### Source data ###
/-- The sink takes a safe value: all do, or its engine or the selector is DISABLED (R72, R277). -/
def sinkSafe (c : Chip) (kind index : Nat) : Bool :=
  loopsSafe c || (match sinkPage c kind index with
    | some p => !working c p
    | none => false)

/-- The field blocks rest in this mode: in RESET and BOOT they are held in reset, and nothing is read at their terminals
before their first configuration (R603, R615); in DORMANT their clock is gated (R28, row LAY_UP of R30). -/
def fieldRests : Mode → Bool
  | .reset | .boot | .dormant => true
  | _ => false

/-- What a field block, clocked by the module, does: nothing where it rests. Which blocks are field blocks the spec does
not list: the digital groups, the islands' sequencer, the remote links and the serial ports (DEDUCED, log entry 72). -/
def ungated (f : Chip → Chip) (c : Chip) : Chip := if fieldRests c.mode.mode then c else f c

/-- A crew can run in this mode: RUN, and HOLD for the safety crew (R28). -/
def Mode.runs : Mode → Bool
  | .run | .hold => true
  | _ => false

/-- The mode changes on row `row` of the table in R30, with its record (R36, R646). SKIP_RUN
returns to 0 on leaving RUN and HOLD (R116); CONFIG_BAD ends on leaving CONFIG (R731); ATTN# is
driven from the first entry to CONFIG or UNADDRESSED (R82). -/
def changeMode (c : Chip) (m : Mode) (row : Nat) : Chip :=
  if c.mode.mode = m then c
  else
    let old := c.mode.mode
    let c := { c with
      mode := { c.mode with mode := m, prev := old, seq := c.mode.seq + 1 }
      stroke := { c.stroke with
        skipRun := if m.runs then c.stroke.skipRun else 0
        phase := if m.strokes then c.stroke.phase else .catch_
        capturing := m.strokes && c.stroke.capturing
        haltAtStrobe := m.strokes && c.stroke.haltAtStrobe }
      attn := { c.attn with
        pinLive := c.attn.pinLive || m == .config || m == .unaddressed } }
    let c := if old = .config then setCond c 4 0 false else c
    emit c 4 0x01 0xFFFF (BitVec.ofNat 32 old.code) (BitVec.ofNat 32 m.code)
      (BitVec.ofNat 32 row) c.stroke.count

/-! ### Commands -/

/-- A command's answer: a next state, whose queue is the one it was given. The attention tree shows the pages as
the command left them (R76, R77, R79). -/
def answer (f : Chip → Chip) (s : State) : Host.Outcome State Fault Refusal :=
  .next { s with chip := attnUpdate (f s.chip) }

end Sys2Proof.Machine
end

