-- ==== Sys2Proof/Machine/Islands.lean ====
section
/-!
DEFINITION. Analogue loop islands, page 0x34 (chapter 12): tiers and starts on the island's side of
the barrier, commands and frames across it, and sequencer 1's buffers, faults and records.
-/
namespace Sys2Proof.Machine

def islCfgA (c : Chip) (i : Nat) : Word := cfg c 0x34 (0x100 + 16 * i)
def islCfgB (c : Chip) (i : Nat) : Word := cfg c 0x34 (0x104 + 16 * i)
def islWord (c : Chip) (i : Nat) : Nat := fld (islCfgA c i) 15 0
def islLoop (c : Chip) (i : Nat) : Bool := bitOf (islCfgA c i) 27

def island (c : Chip) (i : Nat) : Island := smGet Island.reset c.islands i
def modIsland (c : Chip) (i : Nat) (f : Island → Island) : Chip :=
  { c with islands := smMod Island.reset c.islands i f }
def islBuf (c : Chip) (i : Nat) : IslBuf := smGet IslBuf.reset c.isl.bufs i
def modBuf (c : Chip) (i : Nat) (f : IslBuf → IslBuf) : Chip :=
  { c with isl := { c.isl with bufs := smMod IslBuf.reset c.isl.bufs i f } }

/-- A reset has cleared the configuration and no settings are back yet. -/
def unconfigured : Mode → Bool
  | .reset | .boot | .unaddressed => true
  | _ => false

/-- The role an island has (R467): as configured, and while a reset has cleared the configuration, as it was last told.
-/
def islRole (c : Chip) (i : Nat) : Nat :=
  let r := fld (islCfgA c i) 31 30
  if r ≠ 0 then r else if unconfigured c.mode.mode then (island c i).role else 0

def islPaired (c : Chip) (i : Nat) : Bool :=
  if fld (islCfgA c i) 31 30 ≠ 0 then bitOf (islCfgA c i) 29
  else unconfigured c.mode.mode && (island c i).paired

/-- Source and sink islands drive an output. -/
def islOutput (c : Chip) (i : Nat) : Bool := islRole c i == 1 || islRole c i == 2

/-- The fail level in nA (R481). -/
def failLevel (role : Nat) (high : Bool) : Int :=
  if high then 21500000 else if role = 2 then 3200000 else 3500000

/-- The command range of the role (R469). -/
def clampCommand (role : Nat) (nA : Int) : Int :=
  clampInt (if role = 2 then 3200000 else 0) 22000000 nA

/-- The floor of `n ÷ d`, or the next integer where it does not come out even: the spec gives the
formula of R488 and no rounding, so the choice is free. -/
def roundFree (c : Chip) (n : Int) (d : Nat) : Int × Chip :=
  if n % d = 0 then (n / d, c) else let (b, c) := freshNat c; (n / d + (b % 2 : Nat), c)

/-- ISL_CALi's gain and offset trims (R493). -/
def calTrim (c : Chip) (i : Nat) : Int × Int :=
  let w := cfg c 0x34 (0x10C + 16 * i)
  (signed 16 (fld w 31 16), signed 16 (fld w 15 0))

/-- An input value with its trim (R488). -/
def trimIn (c : Chip) (i : Nat) (raw : Int) : Int × Chip :=
  let (g, o) := calTrim c i
  let (v, c) := roundFree c (raw * (1000000 + g)) 1000000
  (v + o * 10, c)

/-- An output command corrected by the inverse of the trim (R488). -/
def trimOut (c : Chip) (i : Nat) (cmd : Int) : Int × Chip :=
  let (g, o) := calTrim c i
  roundFree c ((cmd - o * 10) * 1000000) (1000000 + g).toNat

/-! ### Status, faults and records -/

/-- NE43_FAIL and RANGE of the classes held (R476). -/
def ne43Bit (b : IslBuf) : Bool := b.cls.testBit 0 || b.cls.testBit 3
def rangeBit (b : IslBuf) : Bool := b.cls.testBit 1 || b.cls.testBit 2

/-- An island is in fault (R486). -/
def bufFault (b : IslBuf) : Bool := b.lost || ne43Bit b || b.readback || b.calBad

/-- ISL_STATi (R494). -/
def islStat (b : IslBuf) : Word :=
  pack [(b2n (bufFault b), 31, 31), (b2n b.lost, 30, 30), (b2n b.compliance, 29, 29),
    (b2n (ne43Bit b), 28, 28), (b2n (rangeBit b), 27, 27),
    (b2n b.readback, 26, 26), (b2n b.calBad, 25, 25), (b2n b.pass, 24, 24), (b2n b.failDriven, 23, 23),
    (b2n b.effHigh, 22, 22), (b.tier, 21, 20), (b.headroom, 15, 0)]

/-- AI_LOST and AI_FAULT (R492). -/
def aiLost (c : Chip) : Nat := packBits ((List.range 16).map fun i => (islBuf c i).lost)
def aiFault (c : Chip) : Nat := packBits ((List.range 16).map fun i => bufFault (islBuf c i))

/-- Some link reads both ways (R479). -/
def linkFault (c : Chip) : Bool := (List.range 4).any fun k => c.isl.links.toNat / 4 ^ k % 4 == 3
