-- ==== Sys2Proof/Machine/Heats.lean ====
section
/-!
DEFINITION. The heat selector: live lanes (R301), the decision (R303, R304), effective modes (R306),
warm-up (R307), tracking published to the lanes (R308), status words (R323), the registers and causes
(R327, R328), starts (R312) and loads (R325).
-/
namespace Sys2Proof.Machine

/-- Heat `h`. -/
def heat (c : Chip) (h : Nat) : HeatSt := smGet HeatSt.reset c.sel.heats h

/-- Change heat `h`. -/
def modHeat (c : Chip) (h : Nat) (f : HeatSt → HeatSt) : Chip :=
  { c with sel := { c.sel with heats := smMod HeatSt.reset c.sel.heats h f } }

/-- The block of heat `h` in the loaded set. -/
def heatBlock (c : Chip) (h : Nat) : Option HeatBlock :=
  c.sel.set.bind fun s => s.2.2.find? (fun b => b.no == h)

/-- The lane is not taken out by its exclusion bit (R301). -/
def notExcluded (c : Chip) (b : HeatBlock) (l : Nat) : Bool :=
  !(b.exclUsed.getLsbD l && workBit c (b.exclBits.getD l 0))

/-- The lane is live (R301), `last` being its last arrival. -/
def laneLive (c : Chip) (b : HeatBlock) (n : LaneSt) (last : Option Arrival) (l : Nat) : Bool :=
  b.lanes.getLsbD l && notExcluded c b l && !n.timedOut
    && (match last with
      | none => false
      | some a => !a.off && !a.held)

/-- The lane's last arrival, decided on or not. -/
def LaneSt.newest (n : LaneSt) : Option Arrival := n.waiting.orElse fun _ => n.taken.orElse fun _ => n.last

/-- The live lanes with the candidates of the last arrivals that `pick` names, in ascending lane number. -/
def liveLanes (c : Chip) (b : HeatBlock) (hs : HeatSt) (pick : LaneSt → Option Arrival) : List (Nat × Int) :=
  (List.range 8).filterMap fun l =>
    let n := hs.lanes.getD l LaneSt.reset
    if laneLive c b n (pick n) l then (pick n).map fun a => (l, a.c) else none

/-- HEAT_STATh.LIVE: bit l tells that lane l is live now (R301, R327). -/
def liveMask (c : Chip) (h : Nat) : Nat :=
  match heatBlock c h with
  | none => 0
  | some b =>
    let live := liveLanes c b (heat c h) LaneSt.newest
    packBits ((List.range 8).map fun l => live.any fun x => x.1 == l)

/-- The lowest candidate; ties to the lowest lane number (R304). -/
def lowest : List (Nat × Int) → Option (Nat × Int)
  | [] => none
  | x :: xs => match lowest xs with
    | none => some x
    | some y => if y.2 < x.2 then some y else some x

/-- The leader by R304 from the live lanes and the old leader. -/
def chooseLeader (live : List (Nat × Int)) (old : Option Nat) (hyst : Int) : Option (Nat × Int) :=
  match old.bind fun k => live.find? (fun x => x.1 == k) with
  | none => lowest live
  | some cur =>
    match lowest (live.filter fun x => x.1 != cur.1) with
    | none => some cur
    | some m => if m.2 < cur.2 - hyst then some m else some cur

/-- The NO_LEADER condition (R328). -/
def noLeaderCond (c : Chip) : Chip := setCond c 0x18 2 (c.sel.heats.any fun e => e.2.noLeader)

/-- The NO_LEADER condition and its record (R328). -/
def noLeaderRecord (c : Chip) (h : Nat) (old new : HeatSt) : Chip :=
  let c := noLeaderCond c
  if old.noLeader = new.noLeader then c
  else emit c 0x18 0x52 h (b2w new.noLeader) (BitVec.ofNat 32 (liveMask c h)) (BitVec.ofInt 32 new.out)
    c.stroke.count

/-- The LANE_TIMEOUT condition: any TIMED_OUT bit of an enabled lane (R328). -/
def laneTimeoutCond (c : Chip) : Chip :=
  let any := match c.sel.set with
    | none => false
    | some s => s.2.2.any fun b =>
        (List.range 8).any fun l =>
          b.lanes.getLsbD l && (((heat c b.no).lanes[l]?).map (·.timedOut)).getD false
  setCond c 0x18 3 any

/-- A change of leader: count, event, and the record at most once per heat per 100 strokes (R328). -/
def leaderRecord (c : Chip) (h : Nat) (old new : Option Nat) (out : Int) : Chip :=
  if old = new then c
  else
    let c := raise (modHeat c h fun s => { s with leads := s.leads + 1 }) 0x18 1
    let hs := heat c h
    let due := match hs.lastRecord with
      | none => true
      | some k => decide (100 ≤ (c.stroke.count - k).toNat)
    if due then
      let c := modHeat c h fun s => { s with lastRecord := some c.stroke.count, unrecorded := 0 }
      emit c 0x18 0x51 h (BitVec.ofNat 32 (old.getD 8)) (BitVec.ofNat 32 (new.getD 8))
        (BitVec.ofInt 32 out) (BitVec.ofNat 32 hs.unrecorded)
    else modHeat c h fun s => { s with unrecorded := s.unrecorded + 1 }

/-- Every arrival that the decision in progress has taken in becomes its lane's last; those that wait go into the next,
which begins when this one ends, 100 ns after its start, unless the selector drains (R303, R314). -/
def takeArrivals (c : Chip) (hs : HeatSt) : HeatSt :=
  let again := enabled c 0x18 && hs.lanes.any fun n => n.waiting.isSome
  { hs with
    deciding := if again then hs.deciding.map (· + 100) else none
    lanes := hs.lanes.map fun n =>
      { n with last := n.taken.orElse fun _ => n.last, taken := if again then n.waiting else none, waiting := none } }

/-- The mode REQ and MAN_BIT ask for: 0 OFF, 1 AUTO, 2 MANUAL (R306). -/
def heatWant (c : Chip) (b : HeatBlock) (hs : HeatSt) : Nat :=
  if hs.req = 0 then 0 else if hs.req = 2 || (b.manUsed && workBit c b.manBit) then 2 else 1

/-- Warm-up at a decision (R307): entered from OFF to AUTO, passed over by MANUAL, left when every lane that counts has
arrived since entry or LANE_TIMEOUT has passed (`warmOver`). -/
def warmUp (c : Chip) (b : HeatBlock) (hs : HeatSt) (want : Nat) (warmOver : Bool) : HeatSt :=
  let hs := if want = 1 && hs.mode = 0 then { hs with warm := true, arrived := 0 } else hs
  let all := (List.range 8).all fun l =>
    !b.lanes.getLsbD l || !notExcluded c b l || hs.arrived.getLsbD l
  { hs with warm := hs.warm && want != 2 && !(want == 1 && (all || warmOver)) }

/-- The heat after a decision (R304 to R307). -/
def decided (c : Chip) (b : HeatBlock) (old : HeatSt) (warmOver : Bool) : HeatSt :=
  let hs := takeArrivals c old
  let want := heatWant c b hs
  let hs := warmUp c b hs want warmOver
  let mode := if want = 1 && hs.warm then 3 else want
  let live := liveLanes c b hs (·.last)
  let pick := if mode = 1 then chooseLeader live (if old.mode = 1 then old.leader else none) b.hyst else none
  let out : Int := match mode with
    | 1 => match pick with | some x => x.2 | none => b.safe
    | 2 => if b.man.kind = 0 then hs.out else (scaleIn b.man (workWord c b.man.index)).val
    | _ => b.safe
  { hs with
    started := true, mode := mode, leader := pick.map (·.1), out := out
    minC := ((lowest live).map (·.2)).getD 0, noLeader := decide (mode = 1) && pick.isNone }

/-- A decision of heat `h` ends (R303 to R307); `warmOver` tells that LANE_TIMEOUT µs have passed
since the entry to warm-up. Without a decision in progress nothing ends. -/
def heatDecision (c : Chip) (h : Nat) (warmOver : Bool) : Chip :=
  match heatBlock c h with
  | none => c
  | some b =>
    let old := heat c h
    if !c.mode.mode.runs || !working c 0x18 || old.deciding.isNone then c
    else
      let new := decided c b old warmOver
      let c := modHeat c h fun _ => new
      let c := { c with sel := { c.sel with decisions := c.sel.decisions + 1 } }
      let c := writeSink c b.out new.out
      let c := leaderRecord c h old.leader new.leader new.out
      laneTimeoutCond (noLeaderRecord c h old new)

/-- A lane's last arrival becomes older than LANE_TIMEOUT, whether or not the heats decide (R301, R327, R328). -/
def laneTimeout (c : Chip) (h l : Nat) : Chip :=
  match heatBlock c h with
  | none => c
  | some _ => laneTimeoutCond (modHeat c h fun s =>
      { s with lanes := listMod s.lanes l fun n =>
          if n.newest.isSome then { n with timedOut := true } else n })

/-- A heat starts afresh: the mode HEAT_MODEh gives, no leader, no arrivals, in warm-up (R307, R312). HEAT_OUTh shows
the last decision until the next (R327), and the records' limit goes on (R328). -/
def freshHeat (s : HeatSt) : HeatSt :=
  { HeatSt.reset with
    req := s.req, leads := s.leads, lastRecord := s.lastRecord, unrecorded := s.unrecorded
    out := s.out, minC := s.minC, started := true, warm := true, mode := if s.req = 1 then 3 else s.req }

/-- Heats were as `old` has them: each change of NO_LEADER since writes its record (R328). -/
def noLeaderChanges (old : SMap HeatSt) (c : Chip) : Chip :=
  noLeaderCond (old.foldl (fun c x => noLeaderRecord c x.1 x.2 (heat c x.1)) c)

/-- Every heat starts afresh (R312). -/
def startHeats (c : Chip) : Chip :=
  laneTimeoutCond (noLeaderChanges c.sel.heats ((allHeats c).foldl (fun c b => modHeat c b.no freshHeat) c))

/-- Decisions in progress end undone, and arrivals that wait go (R312). -/
def dropDecisions (c : Chip) : Chip :=
  { c with sel := { c.sel with heats := c.sel.heats.map fun x =>
      (x.1, { x.2 with deciding := none, lanes := x.2.lanes.map fun n => { n with taken := none, waiting := none } }) } }

/-- In DRAINING no decision begins: arrivals that wait go (R314). -/
def drainHeats (c : Chip) : Chip :=
  { c with sel := { c.sel with heats := c.sel.heats.map fun x =>
      (x.1, { x.2 with lanes := x.2.lanes.map fun n => { n with waiting := none } }) } }

/-- Sampling and deciding stop with RUN and HOLD (R276, R312). -/
def stopSampling (c : Chip) : Chip := dropDecisions (forN 10 (fun e c => dropLatches c e) c)

/-- The image words that the selector writes: IMAGE sinks and status words. -/
def heatImages (c : Chip) : List Nat :=
  (allHeats c).flatMap fun b => [b.statusWord] ++ (if b.out.kind = 1 then [b.out.index] else [])

/-- At each TF the selector writes each heat's STATUS_WORD into the image (R323), where it works and the image is the
module's own. -/
def heatStatusWords (c : Chip) : Chip :=
  if !working c 0x18 || c.mode.mode = .standby || c.mode.mode = .takeover then c
  else (allHeats c).foldl (fun c b =>
    let hs := heat c b.no
    if b.statusWord = 0xFFFF then c
    else sinkImage c b.statusWord (pack [(q16 hs.out, 31, 16), (b2n hs.noLeader, 15, 15),
      (b2n hs.leader.isSome, 14, 14), (hs.leader.getD 0, 13, 11), (liveMask c b.no, 7, 0)])) c

/-- Safe values for heats with IMAGE sinks (R277, R312). -/
def heatSafeImages (c : Chip) : Chip :=
  match c.sel.set with
  | none => c
  | some s => s.2.2.foldl (fun c b =>
      if b.out.kind = 1 then writeSink c b.out b.safe else c) c

/-- The staged heat set is loaded, or the load fails (R325, R328). -/
def heatSetLoad (c : Chip) (obj : Option (List Byte)) : Chip × Bool :=
  match checkHeatSet obj with
  | .error (r, n) =>
    let c := { c with sel := { c.sel with result := r, failNo := n } }
    let (i, v) := match obj with
      | none => (0#32, 0#32)
      | some bs => (BitVec.ofNat 32 (leAt bs 8 4), BitVec.ofNat 32 (leAt bs 12 4))
    (emit (raise c 0x18 0) 0x18 0x50 0xFFFF i v (BitVec.ofNat 32 r) (BitVec.ofNat 32 n), false)
  | .ok (i, v, hs) =>
    let c := dropImages c (heatImages c)
    let old := c.sel.heats
    let c := { c with sel := { c.sel with
      result := 0, failNo := 0xFF, set := some (i, v, hs)
      heats := hs.foldl (fun m b => smSet HeatSt.reset m b.no
        (freshHeat { HeatSt.reset with
          req := b.initMode, lastRecord := (heat c b.no).lastRecord, unrecorded := (heat c b.no).unrecorded })) [] } }
    (emit (raise (laneTimeoutCond (noLeaderChanges old c)) 0x18 0) 0x18 0x50 0xFFFF i v 0 0xFF, true)

end Sys2Proof.Machine
end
###
◆ **Task statement**
Above are the records; copy exactly the lines from the line with "back yet. -/" through the line with "def roundFree (c", both included.

◆ **Solution to the problem**
/-- A reset has cleared the configuration and no settings are back yet. -/
def unconfigured : Mode → Bool
  | .reset | .boot | .unaddressed => true
  | _ => false

/-- The role an island has (R467): as configured, and while a reset has cleared the configuration, as it was last told.
-/
def islRole (c : Chip) (i : Nat) : Nat :=
  let r := fld (islCfgA c i) 31 30
  if r ≠ 0 then r else if unconfigured c.mode.mode then (island c i).role else 0

def islPaired (c : Chip) (i : Nat) : Bool :=
  if fld (islCfgA c i) 31 30 ≠ 0 then bitOf (islCfgA c i) 29
  else unconfigured c.mode.mode && (island c i).paired

/-- Source and sink islands drive an output. -/
def islOutput (c : Chip) (i : Nat) : Bool := islRole c i == 1 || islRole c i == 2

/-- The fail level in nA (R481). -/
def failLevel (role : Nat) (high : Bool) : Int :=
  if high then 21500000 else if role = 2 then 3200000 else 3500000

/-- The command range of the role (R469). -/
def clampCommand (role : Nat) (nA : Int) : Int :=
  clampInt (if role = 2 then 3200000 else 0) 22000000 nA

/-- The floor of `n ÷ d`, or the next integer where it does not come out even: the spec gives the
formula of R488 and no rounding, so the choice is free. -/
def roundFree (c : Chip) (n : Int) (d : Nat) : Int × Chip :=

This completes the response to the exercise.